== TASK PROMPT ==
Look below for the line containing "theorem State.afterExit_timeout_eq (s"; from there through the line containing "have hk : s.afterEntry.busyAt", both lines included, please set down each line exactly and nothing else.

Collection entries
/-- The test at the end of a poll takes no cycle. -/
theorem Runs.of_proceed_eq {s : State} {a b : List Item}
    (h : ∀ h', (s.at s.seq h').proceed a = (s.at s.seq h').proceed b) :
    Runs 0 s a s b :=
  fun h' _ => h h' ▸ BusyUntil.refl _

theorem Runs.pollTest_ok {s : State} (a : OnTimeout) (rest : List Item) (h : s.pollResult = some .ok) :
    Runs 0 s (.pollTest a :: rest) s (Machine.steps (waitExit .ok) ++ rest) := by
  refine .of_proceed_eq fun h' => ?_
  have hr : (s.at s.seq h').pollResult = some .ok := h
  rw [← State.begin_waitExit, State.proceed, hr]

theorem Runs.pollTest_timeout {s : State} (a : OnTimeout) (rest : List Item) (h : s.pollResult = some .timeout) :
    Runs 0 s (.pollTest a :: rest) s (Machine.steps (waitExit .timeout) ++ a.rest rest) := by
  refine .of_proceed_eq fun h' => ?_
  have hr : (s.at s.seq h').pollResult = some .timeout := h
  rw [← State.begin_waitExit, State.proceed, hr]

theorem Runs.pollTest_again {s : State} (a : OnTimeout) (rest : List Item) (h : s.pollResult = none) :
    Runs 0 s (.pollTest a :: rest) s (Machine.steps Machine.poll ++ .pollTest a :: rest) := by
  refine .of_proceed_eq fun h' => ?_
  have hr : (s.at s.seq h').pollResult = none := h
  rw [← State.begin_poll, State.proceed, hr]

/-- Busy polls below the limit come back to the start of a poll (43_busy_wait.md R155, R156). -/
theorem Runs.busyPolls (k : Nat) (s : State) (a : OnTimeout) (rest : List Item) (hl : s.params.Legal) (hp : s.Polling)
    (hb : ∀ j, j < k → s.busyAt j = true) (hlim : s.params.pollLimit = 0 ∨ s.polls + k < s.params.pollLimit) :
    Runs (k * s.params.pollCycles) s (Machine.steps Machine.poll ++ .pollTest a :: rest) (s.afterPolls k)
      (Machine.steps Machine.poll ++ .pollTest a :: rest) := by
  induction k with
  | zero =>
    rw [Nat.zero_mul]
    exact Runs.refl s _
  | succ k ih =>
    have hrun := ih (fun j hj => hb j (Nat.lt_succ_of_lt hj)) (hlim.imp_right fun h => by omega)
    have hpoll := Runs.poll (s.afterPolls k) (.pollTest a :: rest) (s.afterPolls_params k ▸ hl) (hp.afterPolls k)
    have hnone : (s.afterPolls (k + 1)).pollResult = none := by
      refine State.pollResult_eq_none_iff.mpr ⟨?_, fun h0 => ?_⟩
      · exact (s.busyAt_afterPolls k 0).trans (hb k (Nat.lt_succ_self k))
      · rw [State.afterPolls_params] at h0 ⊢
        rw [State.polls_afterPolls h0]
        omega
    rw [State.afterPolls_params] at hpoll
    rw [Nat.succ_mul]
    exact (hrun.trans hpoll).trans (Runs.pollTest_again a rest hnone)

/-! ## A whole wait -/

theorem Runs.waitEntry (s : State) (rest : List Item) :
    Runs 3 s (Machine.steps Machine.waitEntry ++ rest) s.afterEntry rest := by
  have h := Runs.steps s Machine.waitEntry rest
  rwa [State.throughAll_waitEntry] at h

theorem Runs.waitExit (s : State) (r : WaitResult) (rest : List Item) :
    Runs 2 s (Machine.steps (Machine.waitExit r) ++ rest) (s.afterExit r) rest := by
  have h := Runs.steps s (Machine.waitExit r) rest
  rwa [State.throughAll_waitExit] at h

theorem State.WriteReady.polling {s : State} (h : s.WriteReady) : s.afterEntry.Polling := by
  obtain ⟨hc, -, -, -, -, he⟩ := h
  exact ⟨hc, rfl, rfl, rfl, he, rfl⟩

theorem State.busyAt_afterEntry (s : State) (j : Nat) : s.afterEntry.busyAt j = s.busyAt j := rfl

/-- The entry of a wait and so many busy polls below the limit. -/
theorem Runs.waitPolls (k : Nat) (s : State) (a : OnTimeout) (rest : List Item) (hl : s.params.Legal)
    (hw : s.WriteReady) (hb : ∀ j, j < k → s.busyAt j = true) (hlim : s.params.pollLimit = 0 ∨ k < s.params.pollLimit) :
    Runs (3 + k * s.params.pollCycles) s (busyWait a ++ rest) (s.afterEntry.afterPolls k)
      (Machine.steps Machine.poll ++ .pollTest a :: rest) := by
  have hlist : busyWait a ++ rest =
      Machine.steps Machine.waitEntry ++ (Machine.steps Machine.poll ++ .pollTest a :: rest) := by
    simp [busyWait, Machine.steps]
  rw [hlist]
  refine (Runs.waitEntry s _).trans (Runs.busyPolls k s.afterEntry a rest hl hw.polling hb ?_)
  refine or_iff_not_imp_left.mpr fun h0 => ?_
  have hpolls : s.afterEntry.polls = 0 := if_neg h0
  rw [hpolls, Nat.zero_add]
  exact hlim.resolve_left h0

/-- The polls of a wait up to its last one, whose sample is tested: the cycles and what they leave. -/
theorem Runs.lastPoll (k : Nat) (s : State) (a : OnTimeout) (rest : List Item) (hl : s.params.Legal) (hw : s.WriteReady)
    (hb : ∀ j, j < k → s.busyAt j = true) (hlim : s.params.pollLimit = 0 ∨ k < s.params.pollLimit) :
    Runs (3 + (k + 1) * s.params.pollCycles) s (busyWait a ++ rest) (s.afterEntry.afterPolls (k + 1))
      (.pollTest a :: rest) := by
  have hpar : (s.afterEntry.afterPolls k).params = s.params := s.afterEntry.afterPolls_params k
  have hlast := Runs.poll (s.afterEntry.afterPolls k) (.pollTest a :: rest) (hpar ▸ hl) (hw.polling.afterPolls k)
  rw [hpar] at hlast
  rw [Nat.succ_mul, ← Nat.add_assoc]
  exact (Runs.waitPolls k s a rest hl hw hb hlim).trans hlast

theorem State.afterExit_ok_eq (s : State) (k : Nat) (hw : s.WriteReady) (hb : ∀ j, j < k → s.busyAt j = true)
    (hk : s.busyAt k = false) : (s.afterEntry.afterPolls (k + 1)).afterExit .ok = s.afterWait (k + 1) := by
  obtain ⟨-, hd, hoe, hpu, hrw, -⟩ := hw
  have hk' : s.afterEntry.busyAt k = false := hk
  rw [s.afterEntry.afterPolls_eq k hb, hk']
  by_cases hl : s.params.pollLimit = 0 <;>
    simp [State.afterEntry, State.afterExit, State.afterWait, State.pollsAfter, State.answersAfter, waitEvents, hd, hoe,
      hpu, hrw, hl]

theorem State.afterExit_timeout_eq (s : State) (k : Nat) (hw : s.WriteReady) (hl : s.params.pollLimit = k + 1)
    (hb : ∀ j, j < k + 1 → s.busyAt j = true) :
    (s.afterEntry.afterPolls (k + 1)).afterExit .timeout = s.afterTimeout := by
  obtain ⟨-, hd, hoe, hpu, hrw, -⟩ := hw
  have hk : s.afterEntry.busyAt k = true := hb k (Nat.lt_succ_self k)
  rw [s.afterEntry.afterPolls_eq k fun j hj => hb j (Nat.lt_succ_of_lt hj), hk]
  simp [State.afterEntry, State.afterExit, State.afterTimeout, State.answersAfter, timeoutEvents, busyPollEvents_succ,
    hd, hoe, hpu, hrw, hl]

/-- A wait that ends OK (43_busy_wait.md R155, R157). -/
theorem Runs.busyWait_ok {s : State} {k : Nat} (a : OnTimeout) (rest : List Item) (hl : s.params.Legal)
    (hw : s.WriteReady) (hr : s.ReadyAfter 0 k) :
    Runs (s.params.waitCycles k) s (busyWait a ++ rest) (s.afterWait k) rest := by
  obtain ⟨hk1, hbusy, hready, hlim⟩ := hr
  obtain ⟨k, rfl⟩ := Nat.exists_eq_add_of_le' hk1
  have hb : ∀ j, j < k → s.busyAt j = true := fun j hj => Nat.zero_add j ▸ hbusy j (Nat.succ_lt_succ hj)
  have hk : s.busyAt k = false := by simpa using hready
  have hok : (s.afterEntry.afterPolls (k + 1)).pollResult = some .ok :=
    if_pos ((s.afterEntry.busyAt_afterPolls k 0).trans hk)
  have hrun := (Runs.lastPoll k s a rest hl hw hb hlim).trans
    ((Runs.pollTest_ok a rest hok).trans (Runs.waitExit _ .ok rest))
  rw [State.afterExit_ok_eq s k hw hb hk] at hrun
  have hcycles : s.params.waitCycles (k + 1) = 3 + (k + 1) * s.params.pollCycles + (0 + 2) := by
    unfold Params.waitCycles
    omega
  rwa [hcycles]

/-- A wait that times out (43_busy_wait.md R156, R157). -/
theorem Runs.busyWait_timeout {s : State} (a : OnTimeout) (rest : List Item) (hl : s.params.Legal)
    (hw : s.WriteReady) (ht : s.TimesOut 0) :
    Runs (s.params.waitCycles s.params.pollLimit) s (busyWait a ++ rest) s.afterTimeout (a.rest rest) := by
  obtain ⟨h0, hbusy⟩ := ht
  obtain ⟨k, hk⟩ : ∃ k, s.params.pollLimit = k + 1 := Nat.exists_eq_succ_of_ne_zero h0
  have hb : ∀ j, j < k + 1 → s.busyAt j = true := fun j hj => Nat.zero_add j ▸ hbusy j (hk ▸ hj)
  have hpar : (s.afterEntry.afterPolls (k + 1)).params = s.params := s.afterEntry.afterPolls_params (k + 1)
  have hout : (s.afterEntry.afterPolls (k + 1)).pollResult = some .timeout := by
    refine State.pollResult_eq_timeout_iff.mpr ⟨hpar ▸ h0, ?_, ?_⟩
    · have hentry : s.afterEntry.polls = 0 := if_neg h0
      rw [hpar, State.polls_afterPolls (s := s.afterEntry) h0, hentry, hk, Nat.zero_add]
    · exact (s.afterEntry.busyAt_afterPolls k 0).trans (hb k (Nat.lt_succ_self k))
  have hrun := (Runs.lastPoll k s a rest hl hw (fun j hj => hb j (Nat.lt_succ_of_lt hj)) (.inr (by omega))).trans
    ((Runs.pollTest_timeout a rest hout).trans (Runs.waitExit _ .timeout (a.rest rest)))
  rw [State.afterExit_timeout_eq s k hw hk hb] at hrun
  have hcycles : s.params.waitCycles s.params.pollLimit = 3 + (k + 1) * s.params.pollCycles + (0 + 2) := by
    rw [hk, Params.waitCycles]
    omega
  rwa [hcycles]

/-- Settles O24: the polls before the first ready sample, that poll, and the exit. -/
theorem busyWaitEndsAtTheFirstReadySample : Obligations.BusyWaitEndsAtTheFirstReadySample := by
  unfold Obligations.BusyWaitEndsAtTheFirstReadySample
  exact fun s k a rest hl hw hr hq => (Runs.busyWait_ok a rest hl hw hr).busyUntil rfl hq

/-- Settles O25: as many busy polls as the limit, and the exit with TIMEOUT. -/
theorem busyWaitTimesOutAtTheLimit : Obligations.BusyWaitTimesOutAtTheLimit := by
  unfold Obligations.BusyWaitTimesOutAtTheLimit
  intro s a rest hl hw ht hq
  have h := (Runs.busyWait_timeout a rest hl hw ht).busyUntil rfl hq
  cases a <;> exact h

/-- With no LCD on the bus the pull-ups read 1 in every bit (20_memory.md R77). -/
theorem State.busyAt_of_no_lcd {s : State} (h : s.lcdPresent = false) (j : Nat) : s.busyAt j = true := by
  have ones : ∀ k : Fin 4, (0xF#4).getLsbD k = true := by decide
  rw [State.busyAt, State.sampleAt, h]
  exact ones s.params.busyBit

theorem State.lcdIn_of_pulled_up {s : State} (h : s.lcdPresent = false) (hoe : s.d_oe = false) (hpu : s.d_pu = true) :
    s.lcdIn = 0xF#4 := by
  simp [State.lcdIn, State.lcdDrives, State.dataLines, State.lcdD, h, hoe, hpu]

/-- Settles O32: the level of the lines is 1 in every bit, and so is the sample's. -/
theorem disconnectedLcdReadsBusy : Obligations.DisconnectedLcdReadsBusy := by
  unfold Obligations.DisconnectedLcdReadsBusy
  intro s h hoe hpu
  have hin := State.lcdIn_of_pulled_up h hoe hpu
  refine ⟨hin, State.busyAt_of_no_lcd h, ?_⟩
  have hsample : s.busyAt 0 = s.takeSample.busy_r := by
    simp [State.busyAt, State.sampleAt, h, State.takeSample, hin]
  exact hsample ▸ State.busyAt_of_no_lcd h 0

end Sys2Proof.Machine
end

section
/-! The byte commands from DECODE to IDLE (44_command_api.md R170; 70_reset_and_hazards.md R247). -/

namespace Sys2Proof.Machine

/-- The transfer and the wait of a byte command are its busy time but for the edge of DECODE. -/
theorem byteBusy_sub_one (p : Params) (k : Nat) : p.byteBusy k - 1 = p.xferCycles + p.waitCycles k := by
  unfold Params.byteBusy Params.xferCycles Params.waitCycles
  omega

theorem Runs.byteProgram_ok {s : State} {k : Nat} (b : Byte) (rs : Bool) (hl : s.params.Legal) (hw : s.WriteReady)
    (hr : s.ReadyAfter 0 k) :
    Runs (s.params.byteBusy k - 1) s (byteProgram b rs) ((s.afterXfer b rs).afterWait k) [] := by
  have hwait := Runs.busyWait_ok (s := s.afterXfer b rs) .carryOn [] hl hw hr
  rw [List.append_nil] at hwait
  rw [byteBusy_sub_one]
  exact (Runs.xfer s b rs _ hl hw).trans hwait

theorem Runs.byteProgram_timeout {s : State} (b : Byte) (rs : Bool) (hl : s.params.Legal) (hw : s.WriteReady)
    (ht : s.TimesOut 0) :
    Runs (s.params.byteBusy s.params.pollLimit - 1) s (byteProgram b rs) (s.afterXfer b rs).afterTimeout [] := by
  have hwait := Runs.busyWait_timeout (s := s.afterXfer b rs) .carryOn [] hl hw ht
  rw [List.append_nil] at hwait
  rw [byteBusy_sub_one]
  exact (Runs.xfer s b rs _ hl hw).trans hwait

/-- Every command that sends a byte completes with that byte (30_encoding.md R93). -/
theorem byteCommandCompletes {i : Instr} {b : Byte} {rs : Bool} (h : i.byteSent = some (b, rs)) :
    ByteCommandCompletes i b rs :=
  fun _ _ hi hl hw hr hq => ⟨_, exec_byte h hi, (Runs.byteProgram_ok b rs hl hw hr).busyUntil rfl hq⟩

/-- Settles O26: the six byte commands with the bytes they send. -/
theorem byteCommandsComplete : Obligations.ByteCommandsComplete := by
  unfold Obligations.ByteCommandsComplete
  exact ⟨fun _ _ => byteCommandCompletes rfl, fun _ _ => byteCommandCompletes rfl, fun _ _ => byteCommandCompletes rfl,
    fun _ _ => byteCommandCompletes rfl, fun _ _ => byteCommandCompletes rfl, fun _ _ => byteCommandCompletes rfl⟩

/-- Settles O27: the transfer, and a wait that times out and carries on to the end of the list. -/
theorem byteCommandsTimeOut : Obligations.ByteCommandsTimeOut := by
  unfold Obligations.ByteCommandsTimeOut
  exact fun i b rs s h hi hl hw ht hq =>
    ⟨_, exec_byte h hi, (Runs.byteProgram_timeout b rs hl hw ht).busyUntil rfl hq⟩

== COMPLETED TASK ==
theorem State.afterExit_timeout_eq (s : State) (k : Nat) (hw : s.WriteReady) (hl : s.params.pollLimit = k + 1)
    (hb : ∀ j, j < k + 1 → s.busyAt j = true) :
    (s.afterEntry.afterPolls (k + 1)).afterExit .timeout = s.afterTimeout := by
  obtain ⟨-, hd, hoe, hpu, hrw, -⟩ := hw
  have hk : s.afterEntry.busyAt k = true := hb k (Nat.lt_succ_self k)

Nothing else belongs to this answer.